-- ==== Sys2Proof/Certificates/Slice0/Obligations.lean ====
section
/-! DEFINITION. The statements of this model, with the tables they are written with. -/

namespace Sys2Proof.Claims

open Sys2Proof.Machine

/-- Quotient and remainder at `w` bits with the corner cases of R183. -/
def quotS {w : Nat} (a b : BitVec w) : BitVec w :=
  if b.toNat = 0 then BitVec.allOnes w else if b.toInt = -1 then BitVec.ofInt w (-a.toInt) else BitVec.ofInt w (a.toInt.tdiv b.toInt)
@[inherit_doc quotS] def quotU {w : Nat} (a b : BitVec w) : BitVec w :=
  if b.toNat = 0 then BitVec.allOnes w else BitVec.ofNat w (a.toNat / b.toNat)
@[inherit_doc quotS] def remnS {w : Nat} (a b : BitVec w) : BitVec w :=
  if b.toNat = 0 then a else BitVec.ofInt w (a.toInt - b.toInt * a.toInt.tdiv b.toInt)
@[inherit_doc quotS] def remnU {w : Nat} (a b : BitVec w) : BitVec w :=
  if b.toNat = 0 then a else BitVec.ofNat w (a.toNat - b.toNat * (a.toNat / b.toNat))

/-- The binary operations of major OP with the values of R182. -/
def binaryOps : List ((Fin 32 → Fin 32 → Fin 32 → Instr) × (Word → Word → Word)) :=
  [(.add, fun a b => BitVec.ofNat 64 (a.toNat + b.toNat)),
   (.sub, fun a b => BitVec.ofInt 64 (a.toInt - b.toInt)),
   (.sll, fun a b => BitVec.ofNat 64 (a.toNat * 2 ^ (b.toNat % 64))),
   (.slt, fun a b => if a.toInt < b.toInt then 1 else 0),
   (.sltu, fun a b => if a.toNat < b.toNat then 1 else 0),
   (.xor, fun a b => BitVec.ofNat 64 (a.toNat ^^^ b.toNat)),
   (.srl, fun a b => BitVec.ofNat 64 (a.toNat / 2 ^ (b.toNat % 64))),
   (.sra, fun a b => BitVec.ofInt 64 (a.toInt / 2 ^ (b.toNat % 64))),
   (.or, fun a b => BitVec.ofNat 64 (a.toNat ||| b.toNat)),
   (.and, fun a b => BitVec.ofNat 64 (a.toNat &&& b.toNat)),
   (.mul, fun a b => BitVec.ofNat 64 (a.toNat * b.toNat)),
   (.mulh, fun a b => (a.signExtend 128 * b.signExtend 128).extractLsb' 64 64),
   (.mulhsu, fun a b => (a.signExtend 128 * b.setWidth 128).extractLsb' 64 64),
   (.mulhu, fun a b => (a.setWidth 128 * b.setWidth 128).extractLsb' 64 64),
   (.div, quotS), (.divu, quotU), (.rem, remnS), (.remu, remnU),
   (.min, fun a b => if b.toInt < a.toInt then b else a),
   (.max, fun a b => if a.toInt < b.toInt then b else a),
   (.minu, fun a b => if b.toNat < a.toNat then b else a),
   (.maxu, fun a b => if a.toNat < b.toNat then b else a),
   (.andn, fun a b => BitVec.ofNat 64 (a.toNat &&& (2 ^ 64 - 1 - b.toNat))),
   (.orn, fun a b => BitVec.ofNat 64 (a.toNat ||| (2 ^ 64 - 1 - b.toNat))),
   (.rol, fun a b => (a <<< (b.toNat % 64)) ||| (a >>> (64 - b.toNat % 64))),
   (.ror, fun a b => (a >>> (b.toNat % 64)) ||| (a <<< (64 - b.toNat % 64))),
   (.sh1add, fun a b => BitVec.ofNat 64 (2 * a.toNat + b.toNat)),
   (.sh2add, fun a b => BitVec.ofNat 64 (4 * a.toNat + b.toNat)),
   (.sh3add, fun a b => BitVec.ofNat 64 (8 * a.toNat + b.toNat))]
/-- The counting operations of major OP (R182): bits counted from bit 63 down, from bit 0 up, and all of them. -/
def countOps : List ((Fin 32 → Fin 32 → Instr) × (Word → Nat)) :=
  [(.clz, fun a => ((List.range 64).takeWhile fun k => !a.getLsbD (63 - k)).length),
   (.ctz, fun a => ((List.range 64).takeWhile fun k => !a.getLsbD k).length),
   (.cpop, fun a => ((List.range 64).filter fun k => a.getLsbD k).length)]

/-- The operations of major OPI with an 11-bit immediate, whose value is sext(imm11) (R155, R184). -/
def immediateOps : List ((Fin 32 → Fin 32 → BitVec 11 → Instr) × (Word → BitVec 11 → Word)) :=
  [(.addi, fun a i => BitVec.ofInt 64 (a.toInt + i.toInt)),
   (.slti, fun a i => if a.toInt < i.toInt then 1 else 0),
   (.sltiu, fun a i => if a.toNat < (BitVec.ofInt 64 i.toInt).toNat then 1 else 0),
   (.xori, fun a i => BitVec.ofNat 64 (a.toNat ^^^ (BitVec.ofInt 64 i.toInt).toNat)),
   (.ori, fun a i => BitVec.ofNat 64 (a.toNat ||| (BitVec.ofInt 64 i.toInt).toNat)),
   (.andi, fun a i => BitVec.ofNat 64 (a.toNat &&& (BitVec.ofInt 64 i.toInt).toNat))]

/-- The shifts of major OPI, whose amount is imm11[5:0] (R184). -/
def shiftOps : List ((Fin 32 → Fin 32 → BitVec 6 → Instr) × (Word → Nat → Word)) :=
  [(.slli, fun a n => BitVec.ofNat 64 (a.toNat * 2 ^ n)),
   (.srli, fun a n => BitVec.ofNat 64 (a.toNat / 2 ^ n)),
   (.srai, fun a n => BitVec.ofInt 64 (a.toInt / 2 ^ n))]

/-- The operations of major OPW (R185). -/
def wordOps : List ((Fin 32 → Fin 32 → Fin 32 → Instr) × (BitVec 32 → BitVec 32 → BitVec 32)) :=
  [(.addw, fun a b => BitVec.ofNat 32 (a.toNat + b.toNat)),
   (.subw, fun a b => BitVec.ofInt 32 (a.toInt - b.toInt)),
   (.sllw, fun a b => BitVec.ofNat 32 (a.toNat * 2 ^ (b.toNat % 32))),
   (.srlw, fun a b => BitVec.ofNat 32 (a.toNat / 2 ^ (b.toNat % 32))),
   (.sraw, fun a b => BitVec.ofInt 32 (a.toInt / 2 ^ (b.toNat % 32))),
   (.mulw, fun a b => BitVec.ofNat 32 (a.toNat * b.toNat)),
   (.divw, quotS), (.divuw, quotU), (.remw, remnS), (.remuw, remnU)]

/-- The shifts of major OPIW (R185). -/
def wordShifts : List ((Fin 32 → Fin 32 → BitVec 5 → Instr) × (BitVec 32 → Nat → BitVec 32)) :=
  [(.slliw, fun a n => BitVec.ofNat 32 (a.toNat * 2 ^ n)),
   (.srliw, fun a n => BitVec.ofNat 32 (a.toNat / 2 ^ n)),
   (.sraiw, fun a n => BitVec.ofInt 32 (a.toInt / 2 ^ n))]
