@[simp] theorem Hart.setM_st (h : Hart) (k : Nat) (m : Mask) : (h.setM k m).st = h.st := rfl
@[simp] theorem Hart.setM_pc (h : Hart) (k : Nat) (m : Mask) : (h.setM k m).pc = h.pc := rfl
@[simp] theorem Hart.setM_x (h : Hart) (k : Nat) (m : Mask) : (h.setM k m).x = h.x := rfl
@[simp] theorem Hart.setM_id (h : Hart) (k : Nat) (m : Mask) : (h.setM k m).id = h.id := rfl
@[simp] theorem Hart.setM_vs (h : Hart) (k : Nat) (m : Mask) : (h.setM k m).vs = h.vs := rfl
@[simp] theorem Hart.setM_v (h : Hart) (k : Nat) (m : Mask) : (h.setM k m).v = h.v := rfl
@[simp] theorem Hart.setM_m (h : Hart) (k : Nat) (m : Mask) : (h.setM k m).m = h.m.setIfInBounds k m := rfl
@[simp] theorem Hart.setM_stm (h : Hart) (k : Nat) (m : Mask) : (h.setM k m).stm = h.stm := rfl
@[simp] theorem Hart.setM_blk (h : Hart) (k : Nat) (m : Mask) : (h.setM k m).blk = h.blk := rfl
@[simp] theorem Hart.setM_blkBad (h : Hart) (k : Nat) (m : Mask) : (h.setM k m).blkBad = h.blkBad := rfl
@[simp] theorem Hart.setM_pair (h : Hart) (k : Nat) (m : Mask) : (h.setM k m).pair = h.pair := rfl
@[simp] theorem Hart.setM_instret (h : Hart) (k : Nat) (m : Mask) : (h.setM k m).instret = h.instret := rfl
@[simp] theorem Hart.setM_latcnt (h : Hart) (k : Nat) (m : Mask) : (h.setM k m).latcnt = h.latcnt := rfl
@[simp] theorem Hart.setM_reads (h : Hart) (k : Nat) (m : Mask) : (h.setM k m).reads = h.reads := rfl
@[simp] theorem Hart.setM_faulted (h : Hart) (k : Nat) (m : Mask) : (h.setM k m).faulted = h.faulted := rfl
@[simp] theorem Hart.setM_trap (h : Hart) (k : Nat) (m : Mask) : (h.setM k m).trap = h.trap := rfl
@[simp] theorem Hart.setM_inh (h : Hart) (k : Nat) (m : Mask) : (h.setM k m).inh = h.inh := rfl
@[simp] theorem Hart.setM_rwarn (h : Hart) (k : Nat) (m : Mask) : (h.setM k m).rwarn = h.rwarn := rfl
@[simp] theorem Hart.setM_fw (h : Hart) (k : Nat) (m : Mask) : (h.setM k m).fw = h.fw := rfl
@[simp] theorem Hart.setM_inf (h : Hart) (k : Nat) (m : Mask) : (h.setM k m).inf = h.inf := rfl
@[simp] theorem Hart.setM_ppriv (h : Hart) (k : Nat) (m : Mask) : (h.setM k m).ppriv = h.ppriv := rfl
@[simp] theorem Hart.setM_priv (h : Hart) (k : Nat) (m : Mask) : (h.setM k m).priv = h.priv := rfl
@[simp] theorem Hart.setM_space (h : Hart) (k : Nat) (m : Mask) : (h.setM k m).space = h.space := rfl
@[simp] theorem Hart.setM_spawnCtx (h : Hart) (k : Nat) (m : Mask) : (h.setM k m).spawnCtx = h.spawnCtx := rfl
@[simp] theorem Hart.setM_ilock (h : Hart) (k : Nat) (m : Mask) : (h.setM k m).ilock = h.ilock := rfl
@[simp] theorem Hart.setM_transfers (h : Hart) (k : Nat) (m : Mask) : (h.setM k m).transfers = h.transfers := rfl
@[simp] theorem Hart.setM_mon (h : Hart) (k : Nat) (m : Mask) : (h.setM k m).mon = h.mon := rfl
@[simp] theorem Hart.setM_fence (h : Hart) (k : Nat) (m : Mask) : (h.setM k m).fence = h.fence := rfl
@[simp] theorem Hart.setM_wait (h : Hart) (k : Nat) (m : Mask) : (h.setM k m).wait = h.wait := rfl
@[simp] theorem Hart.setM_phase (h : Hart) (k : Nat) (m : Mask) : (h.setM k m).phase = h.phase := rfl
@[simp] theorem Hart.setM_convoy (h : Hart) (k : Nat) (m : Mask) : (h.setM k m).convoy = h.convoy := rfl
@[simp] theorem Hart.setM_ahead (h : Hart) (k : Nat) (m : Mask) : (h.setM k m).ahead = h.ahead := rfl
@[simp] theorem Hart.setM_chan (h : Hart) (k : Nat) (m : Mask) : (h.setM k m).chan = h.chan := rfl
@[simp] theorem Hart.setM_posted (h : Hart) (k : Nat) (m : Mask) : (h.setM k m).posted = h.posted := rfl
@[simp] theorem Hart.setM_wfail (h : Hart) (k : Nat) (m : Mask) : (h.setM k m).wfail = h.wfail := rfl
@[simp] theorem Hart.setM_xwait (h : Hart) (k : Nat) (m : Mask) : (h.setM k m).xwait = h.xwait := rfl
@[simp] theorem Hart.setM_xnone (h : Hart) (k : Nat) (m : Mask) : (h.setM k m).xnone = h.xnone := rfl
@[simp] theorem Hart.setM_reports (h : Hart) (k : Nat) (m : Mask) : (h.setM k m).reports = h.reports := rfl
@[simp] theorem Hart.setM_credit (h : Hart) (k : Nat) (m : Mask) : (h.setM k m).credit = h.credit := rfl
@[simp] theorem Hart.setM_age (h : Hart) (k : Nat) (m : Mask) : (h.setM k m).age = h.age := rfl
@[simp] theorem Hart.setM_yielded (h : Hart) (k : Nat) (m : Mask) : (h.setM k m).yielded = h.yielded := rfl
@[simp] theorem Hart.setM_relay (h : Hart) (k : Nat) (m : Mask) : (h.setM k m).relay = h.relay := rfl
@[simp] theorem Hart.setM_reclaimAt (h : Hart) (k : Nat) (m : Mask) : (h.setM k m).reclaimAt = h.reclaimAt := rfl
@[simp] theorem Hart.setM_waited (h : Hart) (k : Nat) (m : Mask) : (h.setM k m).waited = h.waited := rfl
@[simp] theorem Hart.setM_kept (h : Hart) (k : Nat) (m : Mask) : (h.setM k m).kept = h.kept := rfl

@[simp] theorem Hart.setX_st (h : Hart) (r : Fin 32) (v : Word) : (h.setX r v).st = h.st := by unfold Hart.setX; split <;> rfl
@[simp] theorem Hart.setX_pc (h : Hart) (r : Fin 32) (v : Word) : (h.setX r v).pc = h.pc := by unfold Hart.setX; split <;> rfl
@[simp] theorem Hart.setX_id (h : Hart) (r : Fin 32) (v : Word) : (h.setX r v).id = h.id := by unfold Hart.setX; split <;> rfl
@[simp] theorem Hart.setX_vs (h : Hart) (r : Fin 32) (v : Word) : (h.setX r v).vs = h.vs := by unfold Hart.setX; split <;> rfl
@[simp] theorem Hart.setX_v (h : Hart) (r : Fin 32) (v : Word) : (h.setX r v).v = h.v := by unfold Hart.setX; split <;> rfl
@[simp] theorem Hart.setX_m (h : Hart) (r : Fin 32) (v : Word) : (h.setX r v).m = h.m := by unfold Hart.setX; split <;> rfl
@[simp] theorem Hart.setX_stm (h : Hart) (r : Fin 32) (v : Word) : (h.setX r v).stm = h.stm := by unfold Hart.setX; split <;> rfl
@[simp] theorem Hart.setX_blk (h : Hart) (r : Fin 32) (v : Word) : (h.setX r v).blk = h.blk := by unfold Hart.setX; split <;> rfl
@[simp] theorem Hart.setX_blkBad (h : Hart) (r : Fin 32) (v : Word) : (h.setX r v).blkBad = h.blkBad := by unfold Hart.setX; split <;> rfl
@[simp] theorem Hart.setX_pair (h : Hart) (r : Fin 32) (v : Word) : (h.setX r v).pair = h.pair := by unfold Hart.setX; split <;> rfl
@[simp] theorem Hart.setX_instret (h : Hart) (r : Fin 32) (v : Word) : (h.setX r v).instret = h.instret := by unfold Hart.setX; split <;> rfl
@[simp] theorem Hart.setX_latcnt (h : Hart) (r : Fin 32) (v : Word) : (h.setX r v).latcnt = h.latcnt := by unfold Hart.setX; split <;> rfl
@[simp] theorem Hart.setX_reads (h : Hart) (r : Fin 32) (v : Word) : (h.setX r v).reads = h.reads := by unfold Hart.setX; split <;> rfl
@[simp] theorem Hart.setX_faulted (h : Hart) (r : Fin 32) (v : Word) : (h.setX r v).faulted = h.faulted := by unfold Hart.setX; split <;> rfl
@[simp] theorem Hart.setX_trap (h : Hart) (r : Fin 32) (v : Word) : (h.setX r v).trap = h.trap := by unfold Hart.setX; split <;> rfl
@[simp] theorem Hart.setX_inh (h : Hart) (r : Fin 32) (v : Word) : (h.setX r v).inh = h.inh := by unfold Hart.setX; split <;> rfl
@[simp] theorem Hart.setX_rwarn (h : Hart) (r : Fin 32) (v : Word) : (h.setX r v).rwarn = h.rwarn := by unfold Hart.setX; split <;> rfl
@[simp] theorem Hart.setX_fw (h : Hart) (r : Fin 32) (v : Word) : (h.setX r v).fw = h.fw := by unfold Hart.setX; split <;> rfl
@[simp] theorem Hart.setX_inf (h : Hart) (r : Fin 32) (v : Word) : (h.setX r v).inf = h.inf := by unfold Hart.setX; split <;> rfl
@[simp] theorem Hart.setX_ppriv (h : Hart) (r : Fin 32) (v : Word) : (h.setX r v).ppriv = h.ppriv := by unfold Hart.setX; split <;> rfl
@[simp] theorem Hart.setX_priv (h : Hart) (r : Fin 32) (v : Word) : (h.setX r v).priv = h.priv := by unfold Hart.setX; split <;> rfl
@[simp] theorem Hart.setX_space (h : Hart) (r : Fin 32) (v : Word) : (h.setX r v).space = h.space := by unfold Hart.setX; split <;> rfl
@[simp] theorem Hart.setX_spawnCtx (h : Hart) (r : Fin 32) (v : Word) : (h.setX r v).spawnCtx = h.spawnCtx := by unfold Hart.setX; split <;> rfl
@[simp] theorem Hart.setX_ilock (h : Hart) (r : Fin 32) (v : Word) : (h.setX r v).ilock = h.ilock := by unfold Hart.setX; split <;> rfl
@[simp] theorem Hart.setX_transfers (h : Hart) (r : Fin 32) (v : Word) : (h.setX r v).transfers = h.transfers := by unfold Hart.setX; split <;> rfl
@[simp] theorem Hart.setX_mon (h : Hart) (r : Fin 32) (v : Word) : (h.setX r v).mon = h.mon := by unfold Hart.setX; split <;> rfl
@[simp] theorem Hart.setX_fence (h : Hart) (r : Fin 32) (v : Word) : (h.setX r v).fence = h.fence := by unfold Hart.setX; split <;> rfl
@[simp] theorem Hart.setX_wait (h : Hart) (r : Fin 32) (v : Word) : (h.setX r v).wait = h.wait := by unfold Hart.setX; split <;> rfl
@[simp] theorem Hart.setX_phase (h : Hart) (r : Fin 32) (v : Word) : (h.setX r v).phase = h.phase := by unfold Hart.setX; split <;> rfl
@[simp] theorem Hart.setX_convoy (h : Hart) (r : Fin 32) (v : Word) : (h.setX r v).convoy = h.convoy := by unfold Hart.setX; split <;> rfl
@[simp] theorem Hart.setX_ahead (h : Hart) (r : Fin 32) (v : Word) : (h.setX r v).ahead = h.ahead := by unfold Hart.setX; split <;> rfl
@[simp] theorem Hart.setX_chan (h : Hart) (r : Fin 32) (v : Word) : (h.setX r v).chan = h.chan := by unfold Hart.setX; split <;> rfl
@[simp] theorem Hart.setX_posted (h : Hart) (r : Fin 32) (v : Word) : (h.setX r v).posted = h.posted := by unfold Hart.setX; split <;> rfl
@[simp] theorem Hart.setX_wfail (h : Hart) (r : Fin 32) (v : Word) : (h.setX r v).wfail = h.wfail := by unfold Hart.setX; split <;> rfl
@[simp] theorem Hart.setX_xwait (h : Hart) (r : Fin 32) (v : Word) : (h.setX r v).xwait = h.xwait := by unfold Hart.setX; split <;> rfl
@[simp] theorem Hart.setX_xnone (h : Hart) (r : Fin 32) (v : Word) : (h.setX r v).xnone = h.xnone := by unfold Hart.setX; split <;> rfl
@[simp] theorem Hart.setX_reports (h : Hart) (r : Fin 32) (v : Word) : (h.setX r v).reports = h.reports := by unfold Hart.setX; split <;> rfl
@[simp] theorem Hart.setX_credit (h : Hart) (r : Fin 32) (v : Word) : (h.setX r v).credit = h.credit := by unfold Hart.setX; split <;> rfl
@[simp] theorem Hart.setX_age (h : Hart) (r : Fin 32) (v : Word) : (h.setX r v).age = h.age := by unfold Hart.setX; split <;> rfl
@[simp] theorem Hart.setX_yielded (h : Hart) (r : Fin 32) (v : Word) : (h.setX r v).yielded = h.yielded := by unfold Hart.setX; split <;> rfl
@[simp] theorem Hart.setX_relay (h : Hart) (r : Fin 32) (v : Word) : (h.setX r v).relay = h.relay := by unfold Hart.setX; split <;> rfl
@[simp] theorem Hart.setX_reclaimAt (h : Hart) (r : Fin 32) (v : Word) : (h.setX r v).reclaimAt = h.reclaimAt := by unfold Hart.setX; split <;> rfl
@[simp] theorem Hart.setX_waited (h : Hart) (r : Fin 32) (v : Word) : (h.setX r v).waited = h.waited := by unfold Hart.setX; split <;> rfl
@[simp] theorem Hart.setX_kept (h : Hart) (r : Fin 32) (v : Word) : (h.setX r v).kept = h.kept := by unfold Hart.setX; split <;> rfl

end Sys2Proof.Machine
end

**WHAT IS EXPECTED:** The entries above hold a line with "h.mon := by unfold Hart.setX; split <;> rfl" and a later line with "h.convoy := by unfold Hart.setX; split <;> rfl". Write out exactly those lines and all lines between, nothing more.

**TASK RESPONSE:**
@[simp] theorem Hart.setX_mon (h : Hart) (r : Fin 32) (v : Word) : (h.setX r v).mon = h.mon := by unfold Hart.setX; split <;> rfl
@[simp] theorem Hart.setX_fence (h : Hart) (r : Fin 32) (v : Word) : (h.setX r v).fence = h.fence := by unfold Hart.setX; split <;> rfl
@[simp] theorem Hart.setX_wait (h : Hart) (r : Fin 32) (v : Word) : (h.setX r v).wait = h.wait := by unfold Hart.setX; split <;> rfl
@[simp] theorem Hart.setX_phase (h : Hart) (r : Fin 32) (v : Word) : (h.setX r v).phase = h.phase := by unfold Hart.setX; split <;> rfl
@[simp] theorem Hart.setX_convoy (h : Hart) (r : Fin 32) (v : Word) : (h.setX r v).convoy = h.convoy := by unfold Hart.setX; split <;> rfl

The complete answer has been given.